Иван Елегечев - В русском лесу
Так и не удалось мне, благодаря «Пиру...», взойти на Олимп, но приняли бы меня боги, увидев неказисто одетого?
Кто знает, может, и приняли бы: ведь победителей не судят. Возможно, правда, бог искусства, прекрасный Аполлон, увидев меня, захохотал бы, за брюхо схватился бы, но Венера, самая симпатичная из всего сонма богов, подозвала бы меня пальчиком поближе и сказала бы: молодец! А своему брату Аполлону она бы молвила, поморщившись: дурак! Ты просмеиваешь влюбленного... Этого делать нельзя, ибо всеми искусствами, которым ты покровительствуешь, двигает любовь...
Своим поражением я мучился несколько дней, потом оно мало-помалу забылось, в душе зажглось новое красивое мечтание. Я прочел интереснейшую книжку про Гайавату, который обладал легкой и быстроходной пиро́гой, и решил тоже построить из бересты лодочку, чтобы на ней плыть в далекое путешествие. Само собой разумелось, что в путешествие я возьму с собой Гутю...
Я мечтал, и мечты мои не были пустыми и бесплодными. Дождавшись весны, я надрал в березовой роще бересты, в черемушнике я срубил черемуховые стержни. Разогрев на огне стержни, я согнул их — каркас лодки был готов.
Согнутые в дуги стержни сохли на жарком летнем солнышке, береста, которой я обвяжу каркас, хранилась, свернутая в рулон, в кладовке...
И я непременно бы соорудил лодку-пирогу и поплыл бы на ней вместе с Гутей, только мне помешал черный день в истории нашей страны — 22 июня 1941 года.
3В первый год войны в Берикульской средней школе обнаружилась большая убыль учителей. Даже Николая Васильевича, высокого нескладного химика — и того призвали в армию.
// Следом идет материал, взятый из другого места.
/-! ## Settings records (R304) -/

/-- The commands a settings record may carry: those of groups 0x04 to 0x06 that horizon A may issue, but IDE_KEY_SET. -/
def settingSpecs : List CmdSpec :=
  [specMemRead, specMemWrite, specKaoConfig, specKaoStatus, specKaoMapSet, specKaoOpSet, specKaoChanOffline, specKaoChanOnline, specKaoBist,
   specKaoScrub, specKaoInject, specKaoPatrolSet, specPeatConfig, specPeatScrub, specPeatStatus, specSiltRouteLoad, specSiltRouteRead, specSiltBypass,
   specSiltStatus, specSiltTargetRevive, specSiltProbeSet, specSiltTraceRead, specSiltLeaseSet, specNauRateSet, specNauConfig, specNauStatus,
   specPortConfig, specPortReset, specPortLoopback, specPortStatus, specLaneStatus, specLaneMargin, specLaneSleep, specReachConfig]

/-- A step of a job of groups 0x04 to 0x06. -/
def stepGroups456 (s : State) (id : Nat) (j : Job) : State :=
  match j.op with
  | 0x0400 => stepMemRead s id j
  | 0x0401 => stepMemWrite s id j
  | 0x0402 => stepKaoConfig s id j
  | 0x0404 => stepKaoMapSet s id j
  | 0x0405 => stepKaoOpSet s id j
  | 0x0406 => stepCopy s id j
  | 0x0407 => stepCopy s id j
  | 0x0408 => stepKaoBist s id j
  | 0x0409 => stepKaoScrub s id j
  | 0x040C => stepPeatConfig s id j
  | 0x040D => stepPeatScrub s id j
  | 0x0500 => stepRouteLoad s id j
  | 0x0502 => stepBypass s id j
  | 0x0506 => stepTraceRead s id j
  | 0x0600 => stepPortConfig s id j
  | 0x0601 => stepPortReset s id j
  | 0x0602 => stepPortLoopback s id j
  | 0x0604 => stepIdeKeySet s id j
  | 0x0606 => stepLaneMargin s id j
  | 0x0608 => stepReachConfig s id j
  | _ => s

/-- The settings records of an area, as opcode and payload; none: a record is malformed. -/
def parseSettings : Nat → Bytes → Option (List (Nat × Bytes))
  | 0, b => if b = [] then some [] else none
  | n + 1, b =>
    if b = [] then some []
    else
      let len := leN b 2 2
      let pad := (len + 3) / 4 * 4
      if b.length < 4 + pad ∨ zeroAt b (4 + len) (pad - len) = false then none
      else (parseSettings n (b.drop (4 + pad))).map (fun l => (leN b 0 2, subBytes b 4 len) :: l)

/-- The records of an image. -/
def settingsOf (img : Bytes) : Option (List (Nat × Bytes)) := parseSettings (imgSetLen img) (imgSettings img)

/-- Settings are applied for the owner. -/
def settingWho : Who := { hz := .a, mbx := settingMbx }

/-- The answer of a record's command; other commands are not allowed. -/
def settingAns (r : Nat × Bytes) (s : State) : Ans × State :=
  match settingSpecs.find? (fun c => decide (c.op = r.1)) with
  | some c => runBody c settingWho r.2 s
  | none => (ansBad stDenied 0, s)

/-- A record's command is accepted. -/
def settingTaken (a : Ans) : Bool := decide (a.status = stOk ∨ a.status = stJob)

/-- The device as a full load will find it: Unconfigured (R304). -/
def asUnconfigured (s : State) : State := if configured s then clearConfig s else s

/-- The status of the first record refused at stage 1. -/
def settingsRefusal (s : State) (rs : List (Nat × Bytes)) : Option Nat :=
  rs.findSome? (fun r => let a := (settingAns r (asUnconfigured s)).1; if settingTaken a then none else some a.status)

/-- A job of a settings record makes its steps at once; a drain it waits for has nothing to drain. -/
def settle : Nat → Nat → State → State
  | 0, _, s => s
  | n + 1, id, s =>
    match jobAt s id with
    | some j =>
      if j.state ≠ .running then s
      else if j.stage = 1 then settle n id (stepGroups456 (jobDrained s id) id { j with stage := 2 })
      else settle n id (stepGroups456 s id j)
    | none => s

/-- A record is applied: its status, and the state. -/
def applySetting (s : State) (r : Nat × Bytes) : Nat × State :=
  let a := settingAns r s
  if a.1.status ≠ stJob then (a.1.status, a.2)
  else
    let s1 := settle 5 a.1.job a.2
    let st := match jobAt s1 a.1.job with | some j => if j.state = .running then stOk else j.result | none => stOk
    (st, match jobAt s1 a.1.job with
      | some j => if j.state = .running then s1 else modMgmt s1 (fun g => { g with jobs := tset none g.jobs a.1.job none })
      | none => s1)

/-- Records applied in order; the status of the one refused, if any. -/
def applySettings : List (Nat × Bytes) → State → Option Nat × State
  | [], s => (none, s)
  | r :: l, s =>
    let a := applySetting s r
    if a.1 = stOk then applySettings l a.2 else (some a.1, a.2)

/-- After CFG_DONE the links that the settings name train, and the reach lanes run (R304, R316). -/
def startLanes (s : State) : State :=
  let s1 := (List.range 16).foldl (fun s l =>
    if (linkAt s l).role ≠ 0 ∧ linkLanes s l ≠ [] ∧ portUp s (l / 2) = true ∧ (linkAt s l).state = .disabled then linkStart s l true else s) s
  (List.range 32).foldl (fun s j =>
    if (reachAt s j).mode ≠ 0 ∧ laneUp s (128 + j) = true then
      modLane s (128 + j) (fun x => { x with rxSleep := false, txSleep := false, locked := true, los := false, lol := false, adapt := !x.frozen, taps := dieTaps s (128 + j) })
    else s) s1

/-! ## CFG_LOAD (R316) -/

/-- A full load would destroy the plots of a Configured device: refused while one is at the unswept limit (R251, R296). -/
def clearLimit (s : State) : Option Ans := chk (!plotIds.any (fun p => (plotAt s p).live && plotAtLimit s p)) (ansBad stBusy 5)

/-- CFG_LOAD: the checks of R352 from the requester's rights on. -/
def cfgLoadChecks (w : Who) (p : Bytes) (s : State) : Option Ans :=
  firstRefusal [chk (!noDma w || decide (u64 p 8 = 0)) dmaBad, sourceRefusal s (u8 p 0) (u8 p 1) 0 true 8 p, freeOf s [.shell],
      if configured s then clearLimit s else none]

/-- CFG_LOAD: the effect and the answer of an accepted command. -/
def cfgLoadEffect (w : Who) (p : Bytes) (s : State) : Ans × State :=
  (startFull s w p)

/-- CFG_LOAD's checks. -/
def cfgLoadBody (w : Who) (p : Bytes) (s : State) : Ans × State :=
  orElse (cfgLoadChecks w p s) s (cfgLoadEffect w p s)

/-- CFG_LOAD. -/
def specCfgLoad : CmdSpec := { op := 0x0100, o := true, len := lenIs 16, body := cfgLoadBody }

/-- CFG_LOAD (R316). -/
def execCfgLoad (m : Fin 24) (slot : Fin 8) (p : Bytes) (s : State) : Host.Outcome State Fault Refusal := .next (runCmd specCfgLoad m.val slot.val p s)

/-- The container of a full load: the segment taken, or what its source holds. -/
def cfgImage (s : State) (j : Job) : Bytes :=
  if u8 j.payload 0 = 2 then j.data else sourceImage s (u8 j.payload 0) (u8 j.payload 1) (u64 j.payload 8) (u32 j.payload 4)

/-- The header and manifest checks of a full load, its settings records included. -/
def fullRefusal (s : State) (img : Bytes) : Option LoadFail :=
  match checkHeader s 0 img with
  | some f => some f
  | none =>
    match settingsOf img with
    | none => some { reason := 0x01, stage := 1, status := stBadArg }
    | some rs => checkManifest s 0 img (settingsRefusal s rs)

/-- The end of a full load: settings records, then CFG_DONE. -/
def endFullLoad (s : State) (ld : Load) : State :=
  let r := applySettings ((settingsOf ld.image).getD []) s
  match r.1 with
  | some st => failLoad r.2 ld.job { reason := 0x08, stage := 4, status := st } .done 0
  | none => startLanes (finishFullLoad r.2 ld)

/-- A step of CFG_LOAD: with the chain as its source it arms the device and waits; the checks; the body; the end. -/
def stepCfgLoad (s : State) (id : Nat) (j : Job) : State :=
  if j.stage = 0 then
    if u8 j.payload 0 = 2 ∧ j.data = [] then
      if s.cfg.armed ∨ s.cfg.taking ≠ none then s
      else modCfg (stepDone s id) (fun c => { c with armed := true, armedBy := some id })
    else
      let img := cfgImage s j
      match ((headLost s (u8 j.payload 0) (u8 j.payload 1)).or (lengthRefusal (u8 j.payload 0) (u32 j.payload 4) img)).or (fullRefusal s img) with
      | some f => failLoad s id f .done 0
      | none =>
        match if configured s then clearLimit s else none with
        | some a => failRefused s id a.status a.detail
        | none => modJob (beginFullLoad (stepDone s id) id img) id (fun x => { x with stage := 2, data := img })
  else
    match loadOf s id with
    | some ld => if bodyDone ld then endFullLoad s ld else s
    | none => s

/-- FRAME_WRITER_BLOCK (R309, R311, R321): the next body block of a load's source reaches its frame writer; an empty one is the end of the
stream. Bytes that are not the source's next block reach no frame writer. -/
def execFrameWriterBlock (job : Fin 65536) (block : Bytes) (s : State) : Host.Outcome State Fault Refusal :=
  match loadOf s job.val, jobAt s job.val with
  | some ld, some j =>
    if bodyDone ld then .next s
    else match sourceFails s j ld with
      | some d => .next (failLoad (if d = 1 then raise s srcPeat else s) job.val { reason := 0x0E, stage := 3, status := stFault } .done d)
      | none =>
        if block ≠ nextBlock s j ld then .next s
        else match blockStep s ld block with
          | .inl f => .next (failLoad s job.val f .done 0)
          | .inr x => .next (putLoad x.1 { x.2 with sent := x.2.sent + 1 })
  | _, _ => .next s

/-! ## The chain (R314, R315) -/

/-- A symbol of a pair of the chain: idle K28.5, the opening K27.7 and the closing K29.7 of a segment, a byte. -/
inductive ChainSym where
  | idle | opening | closing | byte (b : Byte)
  deriving DecidableEq, Repr

/-- What a segment puts on pair k: byte i of the stream travels on pair i mod 4, between the opening and the closing on all four (R314). -/
def pairSyms (b : Bytes) (k : Nat) : List ChainSym :=
  [.opening] ++ ((b.zipIdx).filter (fun x => decide (x.2 % 4 = k))).map (fun x => .byte x.1) ++ [.closing]

/-- What CHAIN_OUT has sent on pair k; before, between and after the segments it is idle (R314, R315). -/
def chainOut (s : State) (k : Nat) : List ChainSym := [.idle] ++ s.cfg.forwarded.flatMap (fun b => pairSyms b k ++ [.idle])

/-- Bytes that the chain carries in some nanoseconds, at 640 MB/s (R314). -/
def chainBytes (ns : Nat) : Nat := 64 * ns / 100

/-- CHAIN_SEGMENT (R315): while armed, the device takes the first segment that is for it; every other it forwards. After a trip
CHAIN_OUT is static (R456). -/
def execChainSegment (container : Bytes) (s : State) : Host.Outcome State Fault Refusal :=
  if s.sys.phase = .held ∨ s.sys.phase = .tripHeld ∨ s.sys.thermtrip = true then .next s
  else if s.cfg.armed = true ∧ imgForDevice s container = true then
    let s1 := modCfg s (fun c => { c with armed := false, armedBy := none })
    match s.cfg.armedBy with
    | some id =>
      match jobAt s id with
      | some j =>
        if j.state = .running then .next (modCfg (modJob s1 id (fun x => { x with data := container })) (fun c => { c with taking := some id }))
        else .next s1
      | none => .next s1
    | none =>
      let r := startJob s1 ownSender 0x0100 ([2#8, 0#8] ++ zeros 14) [(.shell, false)] 0
      if r.1.status = stJob then
        .next (modCfg (modJob r.2 r.1.job (fun x => { x with data := container })) (fun c => { c with taking := some r.1.job }))
      else .next s1
  else .next (modCfg s (fun c => { c with forwarded := c.forwarded ++ [container], fwdStart := now s }))

/-- The segment under way to CHAIN_OUT is cut off downstream: what has passed of it is all that is sent (R315). -/
def cutForwarded (s : State) : State :=
  match s.cfg.forwarded.getLast? with
  | none => s
  | some b =>
    let n := chainBytes (now s - s.cfg.fwdStart)
    if n < b.length then modCfg s (fun c => { c with forwarded := c.forwarded.dropLast ++ [b.take n] }) else s

/-- CHAIN_LOCK_LOSS (R315): a load that is taking its segment fails with SOURCE; a segment being forwarded is cut off. -/
def execChainLockLoss (_pair : Fin 4) (s : State) : Host.Outcome State Fault Refusal :=
  match s.cfg.taking with
  | some id =>
    match jobAt s id with
    | some j =>
      if j.state = .running then
        .next (failLoad s id { reason := 0x0E, stage := if j.stage = 0 then 0 else 3, status := stFault } .done 1)
      else .next s
    | none => .next s
  | none => if s.sys.phase = .held ∨ s.sys.phase = .tripHeld then .next s else .next (cutForwarded s)

/-! ## CFG_CLEAR, CFG_STATUS -/

/-- CFG_CLEAR: the checks of R352 from the requester's rights on. -/
def cfgClearChecks (_w : Who) (_p : Bytes) (s : State) : Option Ans :=
  firstRefusal [freeOf s [.shell], clearLimit s]

/-- CFG_CLEAR: the effect and the answer of an accepted command. -/
def cfgClearEffect (w : Who) (p : Bytes) (s : State) : Ans × State :=
  startJob s w 0x0101 p [(.shell, false)] 0

/-- CFG_CLEAR's checks. -/
def cfgClearBody (w : Who) (p : Bytes) (s : State) : Ans × State :=
  orElse (cfgClearChecks w p s) s (cfgClearEffect w p s)

/-- CFG_CLEAR. -/
def specCfgClear : CmdSpec := { op := 0x0101, o := true, len := lenIs 0, body := cfgClearBody }

/-- CFG_CLEAR (R296). -/
def execCfgClear (m : Fin 24) (slot : Fin 8) (p : Bytes) (s : State) : Host.Outcome State Fault Refusal := .next (runCmd specCfgClear m.val slot.val p s)

/-- The step of CFG_CLEAR. -/
def stepCfgClear (s : State) (id : Nat) (_j : Job) : State :=
  match clearLimit s with
  | some a => jobFail s id a.status a.detail 0
  | none => resumeAll (jobOk (clearConfig s) id 0 [])

/-- STATE of CFG_STATUS. -/
def cfgState (s : State) : Nat := if configured s then 2 else b2n s.cfg.loading

/-- CFG_STATUS. -/
def cfgStatusBody (_w : Who) (_p : Bytes) (s : State) : Ans × State :=
  (ansOk (leBytes 1 (cfgState s) ++ leBytes 1 (b2n s.sys.cfgErr) ++ leBytes 1 s.sys.bootSrc.toNat ++
    leBytes 1 (b2n s.cfg.usedFallback + 2 * b2n s.peat.readOnly) ++ leBytes 1 s.peat.primary ++ leBytes 1 s.peat.fallback ++ zeros 2 ++
    leBytes 8 s.cfg.lastResult.toNat ++ beBytes 48 (plotAt s 0).meas.toNat), s)

/-- CFG_STATUS. -/
def specCfgStatus : CmdSpec := { op := 0x0102, o := true, len := lenIs 0, body := cfgStatusBody }

/-- CFG_STATUS (R313, R360). -/
def execCfgStatus (m : Fin 24) (slot : Fin 8) (p : Bytes) (s : State) : Host.Outcome State Fault Refusal := .next (runCmd specCfgStatus m.val slot.val p s)

/-! ## The image directory (R312) -/

/-- Image entry. -/
def imageAt (s : State) (e : Nat) : Option ImageEnt := tget none s.peat.images e

/-- CFG_STORE: a free entry: the checks of R352 from the requester's rights on. -/
def cfgStoreChecks (_w : Who) (p : Bytes) (s : State) : Option Ans :=
  firstRefusal [chk (decide (u8 p 0 < 32) && (imageAt s (u8 p 0)).isNone) (badArg 0), aligned p 8, peatRefuses s]

/-- CFG_STORE: a free entry: the effect and the answer of an accepted command. -/
def cfgStoreEffect (w : Who) (p : Bytes) (s : State) : Ans × State :=
  startJob s w 0x0103 p [(.peatImages, false)] 0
Чтобы не прерывать занятий, классы стали сдваивать, страивать, в одном помещении набивалось до пятидесяти человек. Сидели за партами втроем, вчетвером, писали, примостившись где кто мог, сидя на полу, стоя возле подоконников. Не раз и наш класс, восьмой, соединялся с параллельным, в котором училась Гутя, — на мое страдание и мучение. Обнаружилось, что я боюсь девчонок. Подойти к кому-нибудь из них, сказать слово — лучше умереть. Учителя, зная об этом свойстве моей натуры, старались пореже вызывать меня к доске. Щадили, но не все. Софья Самсоновна, учительница химии, жена Николая Васильевича, казалось, только и ждала, когда наш класс соединят с параллельным, чтобы тотчас вызвать меня и помучить в глазах девчонок, к которым я еще не привык.
Это так происходило. Вызванный к доске, я стараюсь припомнить химическую формулу, но мне никак это не удается. Сидел за партой — помнил формулу, очутился у доски — забыл. Стою у доски, на пол из моей руки сыплются крошки мела. Смотрю вниз — щеки мои пылают.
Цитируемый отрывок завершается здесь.